(Records provided Opens)

/-- GANG_PLACEMENT (R327): one placement step of a die's dispatcher. -/
def gangPlacement (die : Nat) (s : State) : State :=
  if placementsHeld s || decide (4 ≤ die) then s
  else
    let s := beforePlacement s
    placeFirst (offerItem die) (sharedOrder s) none true s
def execGangPlacement (die : Nat) (s : State) : Host.Outcome State Fault Refusal := .next (gangPlacement die s)

end Sys2Proof.Machine
end

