/-- The header of a checkpoint of this package: its ROM version and its fuse configuration, and bytes the spec does not give
(R396, log 26). -/
def ckptHeaderBytes : List Byte :=
  leBytes 4 Config.romVersion.toNat ++ leBytes 32 Config.fuseConfig.toNat ++ (List.range 4060).map Config.ckptHeader

/-- A header is of another ROM version or fuse configuration (R396). -/
def ckptForeign (h : List Byte) : Bool := decide (h.take 36 ≠ leBytes 4 Config.romVersion.toNat ++ leBytes 32 Config.fuseConfig.toNat)

/-- Bytes of a vault (R35). -/
def vaultBytes : Nat := 96 * 32768

/-- Where device memory and vault `v` lie in the safe tier (R396). -/
def ckptDev (base : Nat) : Nat := base + 4096
def ckptVault (base v : Nat) : Nat := base + 4096 + dpaLimit + v * vaultBytes

/-- A checkpoint's bytes in the safe tier hold an uncorrectable error. -/
def ckptBroken (base : Nat) (s : State) : Bool := hitsGranule 32 base (4096 + dpaLimit + 256 * vaultBytes) s.badHost

/-- Header, device memory in DPA order, and the 256 vaults in order, written to the safe tier; held host lines go (R317,
R396). -/
def ckptSaved (base : Nat) (s : State) : State :=
  let stop := ckptVault base 256
  let h := (s.host.clear base stop).setBytes base ckptHeaderBytes
  let h := (List.range 256).foldl (fun h v =>
    h.paste (ckptVault base v) (s.vault.slice (v * 2 ^ 22) (v * 2 ^ 22 + vaultBytes))) (h.paste (ckptDev base) s.dev)
  wakeFlags { s with host := h, badHost := s.badHost.filter (fun g => !decide (base ≤ g * 32 ∧ g * 32 + 32 ≤ stop)),
                     launchLines := s.launchLines.filter (fun l => l % 2 = 0 || !decide (base < l / 2 * 128 + 128 ∧ l / 2 * 128 < stop)) }

/-- The same layout read back (R396). -/
def ckptRestored (base : Nat) (s : State) : State :=
  let v := (List.range 256).foldl (fun (m : Mem) v =>
    Mem.paste m (v * 2 ^ 22) (s.host.slice (ckptVault base v) (ckptVault base (v + 1)))) ([] : Mem)
  wakeFlags { s with dev := s.host.slice (ckptDev base) (ckptVault base 0), vault := v, badDev := [], badVault := [],
                     launchLines := [] }

/-- CKPT_TRANSFER_COMPLETE (R396): a header of another ROM version or fuse configuration refuses the restore; an
uncorrectable error in what is read ends the command with 0x0022 and nothing written (R372, log 26). -/
def ckptTransferComplete (cmd : Nat) (s : State) : State :=
  match lookup cmd s.cmds with
  | none => s
  | some c =>
    match c.work with
    | .checkpoint true =>
      let base := fld c.pkt 76 52
      let s := performAll s
      if fld c.pkt 64 1 = 0 then
        (if !s.badDev.isEmpty || !s.badVault.isEmpty then finishCmd cmd { status := 0x22 } s
         else finishCmd cmd { status := 0 } (ckptSaved base s))
      else if ckptBroken base s then finishCmd cmd { status := 0x22 } s
      else if ckptForeign (s.host.bytes base 4096) then finishCmd cmd { status := 0x38 } s
      else finishCmd cmd { status := 0 } (ckptRestored base s)
    | _ => s
def execCkptTransferComplete (cmd : Nat) (s : State) : Host.Outcome State Fault Refusal :=
  .next (ckptTransferComplete cmd s)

(Records provided Closes)

Set the listing down again in full, exactly as it was given.

▶ **Written reply**:
/-- GANG_PLACEMENT (R327): one placement step of a die's dispatcher. -/
def gangPlacement (die : Nat) (s : State) : State :=
  if placementsHeld s || decide (4 ≤ die) then s
  else
    let s := beforePlacement s
    placeFirst (offerItem die) (sharedOrder s) none true s
def execGangPlacement (die : Nat) (s : State) : Host.Outcome State Fault Refusal := .next (gangPlacement die s)

end Sys2Proof.Machine
end

/-- The header of a checkpoint of this package: its ROM version and its fuse configuration, and bytes the spec does not give
(R396, log 26). -/
def ckptHeaderBytes : List Byte :=
  leBytes 4 Config.romVersion.toNat ++ leBytes 32 Config.fuseConfig.toNat ++ (List.range 4060).map Config.ckptHeader

/-- A header is of another ROM version or fuse configuration (R396). -/
def ckptForeign (h : List Byte) : Bool := decide (h.take 36 ≠ leBytes 4 Config.romVersion.toNat ++ leBytes 32 Config.fuseConfig.toNat)

/-- Bytes of a vault (R35). -/
def vaultBytes : Nat := 96 * 32768

/-- Where device memory and vault `v` lie in the safe tier (R396). -/
def ckptDev (base : Nat) : Nat := base + 4096
def ckptVault (base v : Nat) : Nat := base + 4096 + dpaLimit + v * vaultBytes

/-- A checkpoint's bytes in the safe tier hold an uncorrectable error. -/
def ckptBroken (base : Nat) (s : State) : Bool := hitsGranule 32 base (4096 + dpaLimit + 256 * vaultBytes) s.badHost

/-- Header, device memory in DPA order, and the 256 vaults in order, written to the safe tier; held host lines go (R317,
R396). -/
def ckptSaved (base : Nat) (s : State) : State :=
  let stop := ckptVault base 256
  let h := (s.host.clear base stop).setBytes base ckptHeaderBytes
  let h := (List.range 256).foldl (fun h v =>
    h.paste (ckptVault base v) (s.vault.slice (v * 2 ^ 22) (v * 2 ^ 22 + vaultBytes))) (h.paste (ckptDev base) s.dev)
  wakeFlags { s with host := h, badHost := s.badHost.filter (fun g => !decide (base ≤ g * 32 ∧ g * 32 + 32 ≤ stop)),
                     launchLines := s.launchLines.filter (fun l => l % 2 = 0 || !decide (base < l / 2 * 128 + 128 ∧ l / 2 * 128 < stop)) }

/-- The same layout read back (R396). -/
def ckptRestored (base : Nat) (s : State) : State :=
  let v := (List.range 256).foldl (fun (m : Mem) v =>
    Mem.paste m (v * 2 ^ 22) (s.host.slice (ckptVault base v) (ckptVault base (v + 1)))) ([] : Mem)
  wakeFlags { s with dev := s.host.slice (ckptDev base) (ckptVault base 0), vault := v, badDev := [], badVault := [],
                     launchLines := [] }

/-- CKPT_TRANSFER_COMPLETE (R396): a header of another ROM version or fuse configuration refuses the restore; an
uncorrectable error in what is read ends the command with 0x0022 and nothing written (R372, log 26). -/
def ckptTransferComplete (cmd : Nat) (s : State) : State :=
  match lookup cmd s.cmds with
  | none => s
  | some c =>
    match c.work with
    | .checkpoint true =>
      let base := fld c.pkt 76 52
      let s := performAll s
      if fld c.pkt 64 1 = 0 then
        (if !s.badDev.isEmpty || !s.badVault.isEmpty then finishCmd cmd { status := 0x22 } s
         else finishCmd cmd { status := 0 } (ckptSaved base s))
      else if ckptBroken base s then finishCmd cmd { status := 0x22 } s
      else if ckptForeign (s.host.bytes base 4096) then finishCmd cmd { status := 0x38 } s
      else finishCmd cmd { status := 0 } (ckptRestored base s)
    | _ => s
def execCkptTransferComplete (cmd : Nat) (s : State) : Host.Outcome State Fault Refusal :=
  .next (ckptTransferComplete cmd s)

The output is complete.